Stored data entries
-- ==== Sys2Proof/Machine/State.lean ====
section
/-! DEFINITION. The state of the core as plain data: every element of spec/10_state.md, the command port and the response
of spec/30_encoding.md R61 and R63, and the model's own place marker inside a BD.RUN with the counter of the free values. -/

namespace Sys2Proof.Machine

/-- STATE, the states of the block decoder (spec/10_state.md R20). -/
inductive BdState
  | readingBlockHeader | storedBlock | fixedHuffmanBlock | dynamicHuffmanBlock | done | failed
  deriving DecidableEq, Repr

/-- The status of a response, in the order of its numbers 0 to 3, which `Status.code` gives (spec/30_encoding.md R63). -/
inductive Status
  | ok | none | fault | refused
  deriving DecidableEq, Repr

/-- A response, `status[1:0]` and `value[31:0]` (R63). -/
structure Response where
  status : Status
  value : Word
  deriving DecidableEq, Repr

/-- Where the next stream element of a BD.RUN stands, with the local values the pseudocode carries from one element to
the next (spec/43_block_decoder.md R151 to R158, spec/44_dynamic_tables.md R190 to R196). `idle`: no BD.RUN is in
progress and the core accepts a command. The model's own (notes/assumptions/1.md). -/
inductive Phase
  | idle
  | header
  | storedPad
  | storedLen
  | storedNlen (len : Nat)
  | storedData (left : Nat)
  | preHlit
  | preHdist
  | preHclen
  | preCll (group : Nat)
  | codeLength
  | symbol
  | distance (run : Nat)
  deriving DecidableEq, Repr

/-- The cells of WIN that have been written since the window's last initialisation, in the canonical form of
`Memory.wf`: indexes strictly rising, all below 32768. An index that is not listed has no byte of its own, so that no
entry can equal what an unlisted index holds (notes/assumptions/6.md). -/
abbrev Memory := List Host.Cell

/-- The state. -/
structure State where
  /-- IN; N is its length (R10). No instruction writes it. -/
  inp : List Byte
  /-- POS, the number of stream bits consumed (R11). -/
  pos : Nat
  /-- TBL[0], FIXED_LL (R14). -/
  tblFixedLL : Option Table
  /-- TBL[1], FIXED_D (R14). -/
  tblFixedD : Option Table
  /-- TBL[2], CLC (R14). -/
  tblClc : Option Table
  /-- TBL[3], DYN_LL (R14). -/
  tblDynLL : Option Table
  /-- TBL[4], DYN_D (R14). -/
  tblDynD : Option Table
  /-- WIN: the cells written since the last initialisation, by rising index (R17, notes/assumptions/6.md). -/
  win : Memory
  /-- The occasion of the free values that the other cells of WIN hold. -/
  winEra : Nat
  /-- CUR, the write cursor (R17). -/
  cur : Nat
  /-- CNT, the number of bytes stored (R17). -/
  cnt : Nat
  /-- OUT; OUT_LEN is its length (R19). -/
  out : List Byte
  /-- Whether the host may read OUT (spec/45_top_level.md R212). -/
  outReady : Bool
  /-- STATE (R20). -/
  bdState : BdState
  /-- FINAL (R21). -/
  final : Bool
  /-- TYPE (R21). -/
  type : Nat
  /-- NLIT (R22). -/
  nlit : Nat
  /-- NDIST (R22). -/
  ndist : Nat
  /-- NCLEN (R22). -/
  nclen : Nat
  /-- CLL[0..18] (R22). -/
  cll : List Nat
  /-- LENBUF[0..319] (R22). -/
  lenBuf : List Nat
  /-- LEN_CNT (R22). -/
  lenCnt : Nat
  /-- DIST_PRESENT (R23). -/
  distPresent : Bool
  /-- ERR: the kind of the first fault since reset; `none` is the spec's code 0, no fault (R24). -/
  err : Option FaultKind
  /-- Where the next stream element stands. -/
  phase : Phase
  /-- The commands the host presents, one after another, oldest first (R61, R214). -/
  port : List Command
  /-- The response to the last command, if one has been given (R63). -/
  resp : Option Response
  /-- The next occasion of free values (notes/assumptions/4.md). -/
  free : Nat
  deriving DecidableEq, Repr

/-- Why the machine stops with a fault. Faults of the core are no stops: they lead to FAILED, a next state (R239). -/
inductive Fault
  /-- Raised by the meaning of a stream element in a state in which the block decoder does not read an element of that
  format: the spec gives the element no effect there. `step` never presents one (notes/assumptions/7.md). Safe. -/
  | elementOutOfPlace
  deriving DecidableEq, Repr

/-- Why an instruction has no meaning. -/
inductive Refusal
  /-- Raised by an arm of `exec` whose instruction has no meaning yet; no arm is left so. Safe. -/
  | notModelled (mnemonic : String)
  deriving DecidableEq, Repr

/-- The state after reset (spec/10_state.md R29), with no input supplied and no command presented
(notes/assumptions/2.md). Cells of WIN are unspecified, so none is listed. -/
def State.reset : State where
  inp := []
  pos := 0
  tblFixedLL := fixedLLTable
  tblFixedD := fixedDTable
  tblClc := none
  tblDynLL := none
  tblDynD := none
  win := []
  winEra := 0
  cur := 0
  cnt := 0
  out := []
  outReady := false
  bdState := .readingBlockHeader
  final := false
  type := 0
  nlit := 257
  ndist := 1
  nclen := 4
  cll := List.replicate Config.codeLengthSlots 0
  lenBuf := List.replicate Config.lenBufSize 0
  lenCnt := 0
  distPresent := false
  err := none
  phase := .idle
  port := []
  resp := none
  free := 1

/-- The outcome of an instruction or of a step. -/
abbrev Result := Host.Outcome State Fault Refusal

end Sys2Proof.Machine
end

What you should do:
Using the records above, report each line that contains the word "Memory" by copying it.

Result for this task:
`Memory.wf`: indexes strictly rising, all below 32768. An index that is not listed has no byte of its own, so that no
abbrev Memory := List Host.Cell
  win : Memory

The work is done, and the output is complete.